[Dataset entries]

-- ==== Sys2Proof/Certificates/Slice0/Obligations.lean ====
section
/-! DEFINITION. The statements about the block. A statement says "exec answers next t" with t settled: every command ends by handing its fault
reports to the collector (Machine.State.settle), which changes nothing when none waits (Machine.State.settle_of_quiet). A statement of several parts is
the conjunction of propositions defined before it. -/

namespace Sys2Proof

open Machine

/-! The terms of the statements -/

/-- A command answers the next state u, once its reports have been taken up. -/
def Ends (i : Instr) (s u : State) : Prop := exec i s = .next u.settle

/-! The sequencer's instructions -/

/-- An instruction that issues completes: over the state `base` (the flags it raises, what it leaves outside its core), core L becomes `res` and
the program goes on n words further. -/
def CoreResult (mk : CoreIx → Option Nat → Instr) (cls op : Nat) (legal : Nat → Bool) (uses : Nat → Uses)
    (pre : State → Nat → Option Nat → Nat → Prop) (base : State → Nat → Nat → State) (res : State → Nat → Nat → Core → Core) (n : Nat → Nat) :
    Prop :=
  ∀ (core : CoreIx) (bad : Option Nat) (s : State), Quiet s → Issues s core.val bad cls op legal uses →
    let w := s.wordOf core.val
    pre s core.val bad w →
    ∃ t, exec (mk core bad) s = .next t ∧
      RetiredOn (base s core.val w) core.val (res s core.val w (fetchedCore s core.val)) (n w) t

/-- The registers a two-operand scalar instruction uses. -/
def scalarUses (w : Nat) : Uses := { g := wD w :: wA w :: opBReads w }

/-- A two-operand scalar instruction that issues completes: register d becomes f of the operands to 64 bits, G0 discarding it, and nothing else
changes but what retiring changes. -/
def ScalarResult (mk : CoreIx → Option Nat → Instr) (op : Nat) (f : Nat → Nat → Nat) : Prop :=
  ∀ (core : CoreIx) (bad : Option Nat) (s : State), Quiet s → Issues s core.val bad 1 op scalarLegal scalarUses →
    let w := s.wordOf core.val
    let c := s.core core.val
    let v := f (c.gval (wA w)) (c.opB w)
    ∃ t, exec (mk core bad) s = .next t ∧ RetiredOn s core.val ((fetchedCore s core.val).setG (wD w) v) 1 t ∧
      ∀ r, (t.core core.val).gval r = if r = wD w ∧ wD w ≠ 0 then v % 2 ^ 64 else c.gval r

/-- An immediate load that issues completes: register d becomes f of its old value and the word. -/
def ImmediateResult (mk : CoreIx → Option Nat → Instr) (op : Nat) (f : Nat → Nat → Nat) : Prop :=
  ∀ (core : CoreIx) (bad : Option Nat) (s : State), Quiet s → Issues s core.val bad 1 op liLegal (fun w => { g := [wD w] }) →
    let w := s.wordOf core.val
    let c := s.core core.val
    let v := f (c.gval (wD w)) w
    ∃ t, exec (mk core bad) s = .next t ∧ RetiredOn s core.val ((fetchedCore s core.val).setG (wD w) v) 1 t ∧
      ∀ r, (t.core core.val).gval r = if r = wD w ∧ wD w ≠ 0 then v % 2 ^ 64 else c.gval r

/-- A comparison that issues completes: predicate d becomes f of the operands, P0 discarding it, and nothing else changes but what retiring
changes. -/
def PredicateResult (mk : CoreIx → Option Nat → Instr) (op : Nat) (f : Nat → Nat → Bool) : Prop :=
  ∀ (core : CoreIx) (bad : Option Nat) (s : State), Quiet s →
    Issues s core.val bad 7 op predLegal (fun w => { g := wA w :: opBReads w, p := [wPd w] }) →
    let w := s.wordOf core.val
    let c := s.core core.val
    let b := f (c.gval (wA w)) (c.opB w)
    ∃ t, exec (mk core bad) s = .next t ∧ RetiredOn s core.val ((fetchedCore s core.val).setP (wPd w) b) 1 t ∧
      ∀ i, (t.core core.val).pval i = if i = wPd w ∧ wPd w ≠ 0 then b else c.pval i

/-- A vector instruction that issues completes: vector register d takes the lanes, the union of their flags sticks to CORE_EXC, and the register
stays busy until the engine ends. -/
def VectorResult (mk : CoreIx → Option Nat → Instr) (op : Nat) (legal : Nat → Bool) (uses : Nat → Uses)
    (lanes : Nat → Core → List (Nat × Flags)) : Prop :=
  ∀ (core : CoreIx) (bad : Option Nat) (s : State), Quiet s → Issues s core.val bad 4 op legal uses →
    let L := core.val
    let w := s.wordOf L
    let c := s.core L
    let rs := lanes w c
    let fs := rs.map (·.2)
    ∃ t, exec (mk core bad) s = .next t ∧
      RetiredOn (s.raise L (Flags.union fs) 1 (s.wordAt L) (invalidCount fs)) L
        { (fetchedCore s L).setV (wD w) (rs.map (·.1)) with ops := c.ops ++ [{ eng := .vxu, vs := [wD w] }] } 1 t ∧
      ∀ r, (t.core L).vreg r = if r = wD w then rs.map (·.1) else c.vreg r

/-- A mnemonic row of the sequencer: the constructor, its class, its code, and the fields it may use. -/
abbrev SeqRow := (CoreIx → Option Nat → Instr) × Nat × Nat × (Nat → Bool)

**What to do**
Using the entries above, repeat only the lines from the one containing "handing its fault" through the one containing "the statements -/", end lines included.

**Output of the task**
/-! DEFINITION. The statements about the block. A statement says "exec answers next t" with t settled: every command ends by handing its fault
reports to the collector (Machine.State.settle), which changes nothing when none waits (Machine.State.settle_of_quiet). A statement of several parts is
the conjunction of propositions defined before it. -/

namespace Sys2Proof

open Machine

/-! The terms of the statements -/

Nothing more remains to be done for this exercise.